Preparo meus documentos. Camisa engomada, gravata apertada. Dou um beijo na morena. A saudade no peito. Já no centro da cidade, um aceno aos amigos no bar. Bilhar? Hoje não posso, vai me estragar. Vou contra a corrente. Tenho fé. Ainda pago pra ver essa linda roseira florescer.
Engulo a labuta. O chefe, filho da outra, é quem manda. Não tem discussão. A sala já escura. Só o barulho da cidade lá fora. Isso é hora? Essa onda de assalto me deixa com um nó no peito. Mas não tem jeito. Debaixo do viaduto, toda aquela escuridão. O cheiro de gasolina queimada.
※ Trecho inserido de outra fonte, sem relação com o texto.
/-- HEALTH.CLEAR_HALT: on a chip that is not halted it does nothing; on a halted one it ends with BUSY within 100 µs of the halt or when CAUSE is 0x0A; otherwise it clears HALTED and discards what R491 names, keeping all else. -/
def Obligations.ClearHaltFollowsItsRule : Prop := ∀ (s : State) (id us : Nat) (k : Cmd), s.startable id 0xB003 = some k → firstBreach (reservedBreaches (healthClearHaltInfo us) k.pkt) = none →
  (s.halt.halted = false → Ends (.healthClearHalt id us) s id resOK (s.begun id)) ∧
  (s.halt.halted = true → (us < 100 ∨ s.halt.cause = 0x0A) → Ends (.healthClearHalt id us) s id (resStatus stBusy) s) ∧
  (s.halt.halted = true → 100 ≤ us → s.halt.cause ≠ 0x0A → Ends (.healthClearHalt id us) s id resOK
    { s.begun id with
      halt := { s.halt with halted := false }
      plans := { s.plans with step := none, barrier := none, earlyFlags := [] }
      embed := { s.embed with accums := [], replicas := [], lookupLogs := [], serveLogs := [], subs := [], asked := [], refused := [], migrating := [], sketch := [], top := [] }
      mem := { s.mem with lines := s.mem.lines.map (fun x => { x with pinned := false }) }
      link := { s.link with reasm := [], ports := s.link.ports.map (fun x => { x with egress := x.egress.filter (·.reduce.isNone) }) }
      coll := { s.coll with jobs := [], early := [] }
      num := { s.num with tags := s.num.tags.map (fun t => { t with g := 0, u := 0, w := 0, seen := false }), histories := s.num.histories.map (fun h => { h with steps := [] }) }
      out := { s.out with batches := [] } })
end

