-- ==== Sys2Proof/Laws/Begun.lean ====
section
/-! SUPPORT. A command that begins (State.begun) changes queues alone: what every other part of the state reads at that moment, by the name of the reading. -/
namespace Sys2Proof.Machine

/-! ### The fields that stay -/

@[simp] theorem State.begun_pending (s : State) (id : Nat) : (s.begun id).pending = s.pending := rfl
@[simp] theorem State.begun_plans (s : State) (id : Nat) : (s.begun id).plans = s.plans := rfl
@[simp] theorem State.begun_graph (s : State) (id : Nat) : (s.begun id).graph = s.graph := rfl
@[simp] theorem State.begun_scatters (s : State) (id : Nat) : (s.begun id).scatters = s.scatters := rfl
@[simp] theorem State.begun_matrix (s : State) (id : Nat) : (s.begun id).matrix = s.matrix := rfl
@[simp] theorem State.begun_num (s : State) (id : Nat) : (s.begun id).num = s.num := rfl
@[simp] theorem State.begun_vec (s : State) (id : Nat) : (s.begun id).vec = s.vec := rfl
@[simp] theorem State.begun_embed (s : State) (id : Nat) : (s.begun id).embed = s.embed := rfl
@[simp] theorem State.begun_update (s : State) (id : Nat) : (s.begun id).update = s.update := rfl
@[simp] theorem State.begun_link (s : State) (id : Nat) : (s.begun id).link = s.link := rfl
@[simp] theorem State.begun_coll (s : State) (id : Nat) : (s.begun id).coll = s.coll := rfl
@[simp] theorem State.begun_halt (s : State) (id : Nat) : (s.begun id).halt = s.halt := rfl
@[simp] theorem State.begun_gddr (s : State) (id : Nat) : (s.begun id).gddr = s.gddr := rfl
@[simp] theorem State.begun_mem (s : State) (id : Nat) : (s.begun id).mem = s.mem := rfl
@[simp] theorem State.begun_ridges (s : State) (id : Nat) : (s.begun id).ridges = s.ridges := rfl
@[simp] theorem State.begun_power (s : State) (id : Nat) : (s.begun id).power = s.power := rfl
@[simp] theorem State.begun_health (s : State) (id : Nat) : (s.begun id).health = s.health := rfl
@[simp] theorem State.begun_streams (s : State) (id : Nat) : (s.begun id).streams = s.streams := rfl
@[simp] theorem State.begun_fuses (s : State) (id : Nat) : (s.begun id).fuses = s.fuses := rfl
@[simp] theorem State.begun_flash (s : State) (id : Nat) : (s.begun id).flash = s.flash := rfl
@[simp] theorem State.begun_boot (s : State) (id : Nat) : (s.begun id).boot = s.boot := rfl
@[simp] theorem State.begun_sec (s : State) (id : Nat) : (s.begun id).sec = s.sec := rfl
@[simp] theorem State.begun_host (s : State) (id : Nat) : (s.begun id).host = s.host := rfl
@[simp] theorem State.begun_mgt (s : State) (id : Nat) : (s.begun id).mgt = s.mgt := rfl
@[simp] theorem State.begun_trip (s : State) (id : Nat) : (s.begun id).trip = s.trip := rfl
@[simp] theorem State.begun_out (s : State) (id : Nat) : (s.begun id).out = s.out := rfl
@[simp] theorem State.begun_free (s : State) (id : Nat) : (s.begun id).free = s.free := rfl
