-- ==== Sys2Proof/Laws/State.lean ====
section
/-! SUPPORT. What each named update of the state leaves alone: one lemma for each field that it does not change. -/
namespace Sys2Proof.Machine

/-! ### State.setStage changes queues alone -/

@[simp] theorem State.setStage_pending (s : State) (id : Nat) (st : Stage) : (s.setStage id st).pending = s.pending := rfl
@[simp] theorem State.setStage_plans (s : State) (id : Nat) (st : Stage) : (s.setStage id st).plans = s.plans := rfl
@[simp] theorem State.setStage_graph (s : State) (id : Nat) (st : Stage) : (s.setStage id st).graph = s.graph := rfl
@[simp] theorem State.setStage_scatters (s : State) (id : Nat) (st : Stage) : (s.setStage id st).scatters = s.scatters := rfl
@[simp] theorem State.setStage_matrix (s : State) (id : Nat) (st : Stage) : (s.setStage id st).matrix = s.matrix := rfl
@[simp] theorem State.setStage_num (s : State) (id : Nat) (st : Stage) : (s.setStage id st).num = s.num := rfl
@[simp] theorem State.setStage_vec (s : State) (id : Nat) (st : Stage) : (s.setStage id st).vec = s.vec := rfl
@[simp] theorem State.setStage_embed (s : State) (id : Nat) (st : Stage) : (s.setStage id st).embed = s.embed := rfl
@[simp] theorem State.setStage_update (s : State) (id : Nat) (st : Stage) : (s.setStage id st).update = s.update := rfl
@[simp] theorem State.setStage_link (s : State) (id : Nat) (st : Stage) : (s.setStage id st).link = s.link := rfl
@[simp] theorem State.setStage_coll (s : State) (id : Nat) (st : Stage) : (s.setStage id st).coll = s.coll := rfl
@[simp] theorem State.setStage_halt (s : State) (id : Nat) (st : Stage) : (s.setStage id st).halt = s.halt := rfl
@[simp] theorem State.setStage_gddr (s : State) (id : Nat) (st : Stage) : (s.setStage id st).gddr = s.gddr := rfl
@[simp] theorem State.setStage_mem (s : State) (id : Nat) (st : Stage) : (s.setStage id st).mem = s.mem := rfl
@[simp] theorem State.setStage_ridges (s : State) (id : Nat) (st : Stage) : (s.setStage id st).ridges = s.ridges := rfl
@[simp] theorem State.setStage_power (s : State) (id : Nat) (st : Stage) : (s.setStage id st).power = s.power := rfl
@[simp] theorem State.setStage_health (s : State) (id : Nat) (st : Stage) : (s.setStage id st).health = s.health := rfl
@[simp] theorem State.setStage_streams (s : State) (id : Nat) (st : Stage) : (s.setStage id st).streams = s.streams := rfl
@[simp] theorem State.setStage_fuses (s : State) (id : Nat) (st : Stage) : (s.setStage id st).fuses = s.fuses := rfl
@[simp] theorem State.setStage_flash (s : State) (id : Nat) (st : Stage) : (s.setStage id st).flash = s.flash := rfl
@[simp] theorem State.setStage_boot (s : State) (id : Nat) (st : Stage) : (s.setStage id st).boot = s.boot := rfl
@[simp] theorem State.setStage_sec (s : State) (id : Nat) (st : Stage) : (s.setStage id st).sec = s.sec := rfl
@[simp] theorem State.setStage_host (s : State) (id : Nat) (st : Stage) : (s.setStage id st).host = s.host := rfl
@[simp] theorem State.setStage_mgt (s : State) (id : Nat) (st : Stage) : (s.setStage id st).mgt = s.mgt := rfl
@[simp] theorem State.setStage_trip (s : State) (id : Nat) (st : Stage) : (s.setStage id st).trip = s.trip := rfl
@[simp] theorem State.setStage_out (s : State) (id : Nat) (st : Stage) : (s.setStage id st).out = s.out := rfl
@[simp] theorem State.setStage_free (s : State) (id : Nat) (st : Stage) : (s.setStage id st).free = s.free := rfl

/-! ### State.endCmd changes queues alone -/

@[simp] theorem State.endCmd_pending (s : State) (id : Nat) (r : Result) : (s.endCmd id r).pending = s.pending := rfl
@[simp] theorem State.endCmd_plans (s : State) (id : Nat) (r : Result) : (s.endCmd id r).plans = s.plans := rfl
@[simp] theorem State.endCmd_graph (s : State) (id : Nat) (r : Result) : (s.endCmd id r).graph = s.graph := rfl
@[simp] theorem State.endCmd_scatters (s : State) (id : Nat) (r : Result) : (s.endCmd id r).scatters = s.scatters := rfl
@[simp] theorem State.endCmd_matrix (s : State) (id : Nat) (r : Result) : (s.endCmd id r).matrix = s.matrix := rfl
@[simp] theorem State.endCmd_num (s : State) (id : Nat) (r : Result) : (s.endCmd id r).num = s.num := rfl
@[simp] theorem State.endCmd_vec (s : State) (id : Nat) (r : Result) : (s.endCmd id r).vec = s.vec := rfl
@[simp] theorem State.endCmd_embed (s : State) (id : Nat) (r : Result) : (s.endCmd id r).embed = s.embed := rfl
@[simp] theorem State.endCmd_update (s : State) (id : Nat) (r : Result) : (s.endCmd id r).update = s.update := rfl
@[simp] theorem State.endCmd_link (s : State) (id : Nat) (r : Result) : (s.endCmd id r).link = s.link := rfl
@[simp] theorem State.endCmd_coll (s : State) (id : Nat) (r : Result) : (s.endCmd id r).coll = s.coll := rfl
@[simp] theorem State.endCmd_halt (s : State) (id : Nat) (r : Result) : (s.endCmd id r).halt = s.halt := rfl
@[simp] theorem State.endCmd_gddr (s : State) (id : Nat) (r : Result) : (s.endCmd id r).gddr = s.gddr := rfl
@[simp] theorem State.endCmd_mem (s : State) (id : Nat) (r : Result) : (s.endCmd id r).mem = s.mem := rfl
@[simp] theorem State.endCmd_ridges (s : State) (id : Nat) (r : Result) : (s.endCmd id r).ridges = s.ridges := rfl
@[simp] theorem State.endCmd_power (s : State) (id : Nat) (r : Result) : (s.endCmd id r).power = s.power := rfl
@[simp] theorem State.endCmd_health (s : State) (id : Nat) (r : Result) : (s.endCmd id r).health = s.health := rfl
@[simp] theorem State.endCmd_streams (s : State) (id : Nat) (r : Result) : (s.endCmd id r).streams = s.streams := rfl
@[simp] theorem State.endCmd_fuses (s : State) (id : Nat) (r : Result) : (s.endCmd id r).fuses = s.fuses := rfl
@[simp] theorem State.endCmd_flash (s : State) (id : Nat) (r : Result) : (s.endCmd id r).flash = s.flash := rfl
@[simp] theorem State.endCmd_boot (s : State) (id : Nat) (r : Result) : (s.endCmd id r).boot = s.boot := rfl
@[simp] theorem State.endCmd_sec (s : State) (id : Nat) (r : Result) : (s.endCmd id r).sec = s.sec := rfl
@[simp] theorem State.endCmd_host (s : State) (id : Nat) (r : Result) : (s.endCmd id r).host = s.host := rfl
@[simp] theorem State.endCmd_mgt (s : State) (id : Nat) (r : Result) : (s.endCmd id r).mgt = s.mgt := rfl
@[simp] theorem State.endCmd_trip (s : State) (id : Nat) (r : Result) : (s.endCmd id r).trip = s.trip := rfl
@[simp] theorem State.endCmd_out (s : State) (id : Nat) (r : Result) : (s.endCmd id r).out = s.out := rfl
@[simp] theorem State.endCmd_free (s : State) (id : Nat) (r : Result) : (s.endCmd id r).free = s.free := rfl
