-- ==== Sys2Proof/Laws/Frame.lean ====
section
/-! SUPPORT. What the shared operations can do, said once: the frame in which a command runs, what follows every command, and the canonical form of memory through reads, writes and their counts. -/
namespace Sys2Proof.Machine

/-! ### The frame of a command -/

/-- A command that is not ready to start changes nothing. -/
theorem State.runCmd_waits {s : State} {i : OpInfo} {id : Nat} {e : State → Ctx → State × Option Result} (h : s.startable id i.code = none) : s.runCmd i id e = s := by
  simp only [State.runCmd, h]

/-- A command that fails a check ends with that check's result. -/
theorem State.runCmd_fails {s : State} {i : OpInfo} {id : Nat} {e : State → Ctx → State × Option Result} {k : Cmd} {r : Result}
    (h : s.startable id i.code = some k) (hr : i.check s (s.ctxOf k) = some r) : s.runCmd i id e = s.endCmd id r := by
  simp only [State.runCmd, h, hr]

/-- A ready command whose effect gives a result ends with it. -/
theorem State.runCmd_ends {s : State} {i : OpInfo} {id : Nat} {e : State → Ctx → State × Option Result} {c : Ctx} {u : State} {r : Result}
    (h : Ready s i id c) (he : e (s.begun id) c = (u, some r)) : s.runCmd i id e = u.endCmd id r := by
  obtain ⟨k, h1, rfl, h3⟩ := h
  simp only [State.runCmd, h1, h3]
  rw [show s.setStage id .running = s.begun id from rfl, he]

/-- A ready command whose effect gives no result runs on. -/
theorem State.runCmd_runs {s : State} {i : OpInfo} {id : Nat} {e : State → Ctx → State × Option Result} {c : Ctx} {u : State}
    (h : Ready s i id c) (he : e (s.begun id) c = (u, none)) : s.runCmd i id e = u := by
  obtain ⟨k, h1, rfl, h3⟩ := h
  simp only [State.runCmd, h1, h3]
  rw [show s.setStage id .running = s.begun id from rfl, he]

/-- The number in a ready command's frame is the command's own. -/
theorem Ready.ctx_id {s : State} {i : OpInfo} {id : Nat} {c : Ctx} (h : Ready s i id c) : c.id = id := by
  obtain ⟨k, h1, rfl, _⟩ := h
  simp only [State.startable] at h1
  split at h1
  · rename_i k' hk
    split at h1
    · cases h1
      have := List.find?_some hk
      exact beq_iff_eq.mp this
    · cases h1
  · cases h1

/-- An arm that runs a ready command whose effect gives a result ends the command with it. -/
theorem Ready.ends {i : Instr} {s : State} {id : Nat} {info : OpInfo} {c : Ctx} {e : State → Ctx → State × Option Result} {u : State} {r : Result}
    (h : Ready s info id c) (hx : exec i s = .next (s.settle (s.runCmd info id e))) (he : e (s.begun id) c = (u, some r)) : Ends i s id r u := by
  unfold Ends Runs; rw [hx, State.runCmd_ends h he]

/-- An arm that runs a ready command whose effect gives no result leaves that effect's state. -/
theorem Ready.runs {i : Instr} {s : State} {id : Nat} {info : OpInfo} {c : Ctx} {e : State → Ctx → State × Option Result} {u : State}
    (h : Ready s info id c) (hx : exec i s = .next (s.settle (s.runCmd info id e))) (he : e (s.begun id) c = (u, none)) : Runs i s u := by
  unfold Runs; rw [hx, State.runCmd_runs h he]

/-- Operands read without poison or an uncorrectable word leave no status. -/
theorem readStatus_good {r : ReadRes} (h : r.good = true) : readStatus r = none := by
  unfold readStatus
  simp only [ReadRes.good, Bool.and_eq_true, List.isEmpty_iff] at h
  simp [h]

/-- An arm that runs a ready vector command commits what the command computes. -/
theorem Ready.commits {i : Instr} {s : State} {id : Nat} {info : OpInfo} {c : Ctx} {e : State → Ctx → State × Option Result} {reads : List (Nat × Nat)} {o : VecOut}
    (h : Ready s info id c) (hx : exec i s = .next (s.settle (s.runCmd info id e))) (he : ∃ outs, e (s.begun id) c = (s.begun id).runVec c reads outs o) : Commits i s id c reads o := by
  obtain ⟨outs, he⟩ := he
  intro w hg hf hw hs
  have hr : readStatus ((s.begun id).readAll reads) = none := readStatus_good hg
  refine h.ends hx ?_
  subst hw
  rw [he]; unfold State.runVec
  simp only [hr, hf, hs]

/-! ### What follows every command -/

/-- A settled state has the queue of the state before. -/
@[simp] theorem State.settled_pending (s u : State) : (s.settled u).pending = s.pending := rfl

@[simp] theorem State.settle_pending (s u : State) : (s.settle u).pending = s.pending := by
  unfold State.settle; split <;> rfl

/-- While reset is asserted a command that leaves it asserted changes nothing. -/
theorem State.settle_reset {s u : State} (h : s.boot.inReset = true) (hu : u.boot.inReset = true) : s.settle u = s := by
  unfold State.settle; rw [h, hu]; rfl

/-- Out of reset a command's effect is settled. -/
theorem State.settle_live {s u : State} (h : s.boot.inReset = false) : s.settle u = s.settled u := by
  unfold State.settle; rw [h]; rfl

/-- MGT_ALERT_N takes no part in the attention bits. -/
@[simp] theorem State.pullAlert_attention (s : State) : s.pullAlert.attentionUnmasked = s.attentionUnmasked := by
  unfold State.pullAlert; split <;> rfl

/-- A run of operations of which each changes nothing changes nothing. -/
theorem foldl_same {α β : Type} {f : β → α → β} {b : β} (xs : List α) (h : ∀ x ∈ xs, f b x = b) : xs.foldl f b = b := by
  induction xs with
  | nil => rfl
  | cons x xs ih => rw [List.foldl_cons, h x (by simp)]; exact ih (fun y hy => h y (by simp [hy]))

theorem State.calm.quarantine {u : State} (h : u.calm) : u.serveQuarantine = u := by
  unfold State.serveQuarantine; rw [h.noFlag]; split <;> rfl

theorem State.calm.register {u : State} (h : u.calm) : u.leaveRegister = u := by
  unfold State.leaveRegister
  split
  · rfl
  · rw [List.map_congr_left h.modes, List.map_id']

theorem State.calm.barrier {u : State} (h : u.calm) : u.serveBarrier = u := by
  have a : u.reachBoundary = u := by unfold State.reachBoundary; rw [h.noStep]
  have b : u.takeEarly = u := by unfold State.takeEarly; rw [h.noBarrier]
  have c : u.climb = u := by unfold State.climb; rw [h.noStep]
  have d : u.finishAgree = u := by unfold State.finishAgree; rw [h.noStep]
  unfold State.serveBarrier; rw [a, b, c, d]

theorem State.calm.park {u : State} (h : u.calm) : u.servePark = u := by unfold State.servePark; rw [h.noPark]; rfl

theorem State.calm.auth {u : State} (h : u.calm) : u.serveAuth = u := by
  refine foldl_same _ fun p _ => ?_
  unfold State.beginAuth
  split
  · rfl
  · rename_i x hx
    refine if_pos ?_
    by_cases e : x.state = .auth
    · exact .inr (h.auths x (List.mem_of_find?_eq_some hx) e)
    · exact .inl e

theorem State.calm.posts {u : State} (h : u.calm) : u.servePosts = u := by
  unfold State.servePosts
  rw [show u.out.sent.length - u.link.posted + 65 = (u.out.sent.length - u.link.posted + 64) + 1 from rfl]
  unfold State.postAll
  rw [List.getElem?_eq_none h.posted]

theorem State.calm.noSlots {u : State} (h : u.calm) : u.serveSlots = u := by
  have : u.link.ports.filter Port.slotDue = [] := List.filter_eq_nil_iff.mpr (fun x hx => by simp [h.slots x hx])
  unfold State.serveSlots; rw [this]; rfl

/-- On a chip with nothing due, what follows every command has nothing to do. -/
theorem State.calm.served {u : State} (h : u.calm) : u.serveQuarantine.leaveRegister.serveBarrier.serveAuth.servePosts.servePark.serveSlots = u := by
  rw [h.quarantine, h.register, h.barrier, h.auth, h.posts, h.park, h.noSlots]

/-! ### Reads and writes keep memory's canonical form -/

/-- A telemetry record is written as whole words. -/
theorem State.telem_wf {s : State} (h : s.mem.wf = true) (ty island action cause : Nat) (body : List Byte) : (s.telem ty island action cause body).mem.wf = true := by
  unfold State.telem
  split
  · exact h
  · rename_i base n _ mask _
    dsimp only
    generalize (if s.health.head.toNat % (2 ^ n / 32) + (1 + body.length / 32) ≤ 2 ^ n / 32 then 0 else 2 ^ n / 32 - s.health.head.toNat % (2 ^ n / 32)) = pad
    split
    · exact h
    · split
      · exact h
      · refine Memory.putWords_wf ?_ _ _
        split
        · exact h
        · exact Memory.putWords_wf h _ _

theorem State.decision_wf {s : State} (h : s.mem.wf = true) (p sub : Nat) (vs : List Nat) (action cause : Nat) : (s.decision p sub vs action cause).mem.wf = true :=
  State.telem_wf h _ _ _ _ _

theorem State.chooseRow_wf {s : State} (h : s.mem.wf = true) (p ch row : Nat) : (s.chooseRow p ch row).mem.wf = true := by
  unfold State.chooseRow
  split
  · exact h
  · split
    · exact State.decision_wf h _ _ _ _ _
    · split
      · exact h
      · split
        · exact h
        · exact State.decision_wf (by exact h) _ _ _ _ _

theorem State.countRow_wf {s : State} (h : s.mem.wf = true) (p ch row : Nat) : (s.countRow p ch row).mem.wf = true := by
  unfold State.countRow
  split
  · exact h
  · dsimp only
    split
    · exact State.chooseRow_wf (by exact h) _ _ _
    · exact h

theorem State.flagBank_wf {s : State} (h : s.mem.wf = true) (ph b : Nat) : (s.flagBank ph b).mem.wf = true := by
  unfold State.flagBank
  dsimp only
  split
  · exact State.decision_wf (by exact h) _ _ _ _ _
  · split
    · exact h
    · exact State.decision_wf (by exact h) _ _ _ _ _

/-- The counts that follow from a word leave memory canonical. -/
theorem State.noteCorrected_wf {s : State} (h : s.mem.wf = true) (wa : Nat) : (s.noteCorrected wa).mem.wf = true := by
  unfold State.noteCorrected
  split
  · exact State.countRow_wf (by exact h) _ _ _
  · split
    · dsimp only
      split
      · exact State.flagBank_wf (by exact h) _ _
      · exact h
    · exact h

theorem State.noteUncorr_wf {s : State} (h : s.mem.wf = true) (wa : Nat) : (s.noteUncorr wa).mem.wf = true := by
  unfold State.noteUncorr
  split
  · exact State.chooseRow_wf (by exact h) _ _ _
  · split
    · exact State.flagBank_wf (by exact h) _ _
    · exact h

theorem State.notePoisoned_wf {s : State} (h : s.mem.wf = true) (wa : Nat) : (s.notePoisoned wa).mem.wf = true := by
  unfold State.notePoisoned
  dsimp only
  split
  · exact h
  · split <;> exact h

/-- A run of operations that each keep the canonical form keeps it. -/
theorem foldl_wf {α : Type} {f : State → α → State} (hf : ∀ (s : State) (x : α), s.mem.wf = true → (f s x).mem.wf = true) (xs : List α) {s : State} (h : s.mem.wf = true) :
    (xs.foldl f s).mem.wf = true := by
  induction xs generalizing s with
  | nil => exact h
  | cons x xs ih => exact ih (hf s x h)

/-- Everything that a read leaves behind. -/
theorem State.noteRead_wf {s : State} (h : s.mem.wf = true) (cls a n : Nat) : (s.noteRead cls a n).mem.wf = true := by
  unfold State.noteRead
  refine foldl_wf (fun s x hs => State.noteUncorr_wf hs x) _ (foldl_wf (fun s x hs => State.notePoisoned_wf hs x) _ (foldl_wf ?_ _ ?_))
  · intro s x hs
    exact State.noteCorrected_wf (Memory.repair_wf hs x) x
  · exact State.access_wf h _ _ _ _

theorem State.noteReads_wf {s : State} (h : s.mem.wf = true) (cls : Nat) (rs : List (Nat × Nat)) : (s.noteReads cls rs).mem.wf = true :=
  foldl_wf (fun _ x hs => State.noteRead_wf hs cls x.1 x.2) rs h

/-- A write by a command. -/
theorem State.store_wf {s : State} (h : s.mem.wf = true) (cls a : Nat) (bs : List Byte) : (s.store cls a bs).1.mem.wf = true := by
  unfold State.store
  refine foldl_wf (fun s x hs => State.noteUncorr_wf hs x) _ (foldl_wf (fun s x hs => State.notePoisoned_wf hs x) _ (foldl_wf (fun s x hs => State.noteCorrected_wf hs x) _ ?_))
  exact State.access_wf (s := { s with mem := (s.mem.write a bs).1 }) (Memory.write_wf h a bs) _ _ _ _

/-- Several writes in order. -/
theorem State.storeAll_wf {s : State} (h : s.mem.wf = true) (cls : Nat) (ws : List (Nat × List Byte)) : (s.storeAll cls ws).1.mem.wf = true := by
  unfold State.storeAll
  have key : ∀ (acc : State × WriteRes), acc.1.mem.wf = true →
      (ws.foldl (fun acc w => let r := acc.1.store cls w.1 w.2; (r.1, acc.2.append r.2)) acc).1.mem.wf = true := by
    induction ws with
    | nil => exact fun _ ha => ha
    | cons w ws ih => exact fun acc ha => ih _ (State.store_wf ha cls w.1 w.2)
  exact key _ h

/-- Output ranges marked poisoned. -/
theorem State.poisonRanges_wf {s : State} (h : s.mem.wf = true) (cls : Nat) (rs : List (Nat × Nat)) : (s.poisonRanges cls rs).mem.wf = true :=
  foldl_wf (fun s x hs => State.access_wf (s := { s with mem := s.mem.poison x.1 x.2 }) (Memory.poison_wf hs x.1 x.2) _ _ _ _) rs h

end Sys2Proof.Machine
end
Sinto medo dos moradores de rua, ou de acabar me juntando a eles. Sinto medo da fila da previdência.
Compro um presente pra morena e os três contos de troco deixo na loteria. Quem sabe? Daqui a dois meses desponta o meu guri. Aí vai ser só alegria! O coro vai cantar! Vou levar minha viola pra rua, esbanjar poesia! Se na calada da noite eu me dano, amanhã há de ser outro dia!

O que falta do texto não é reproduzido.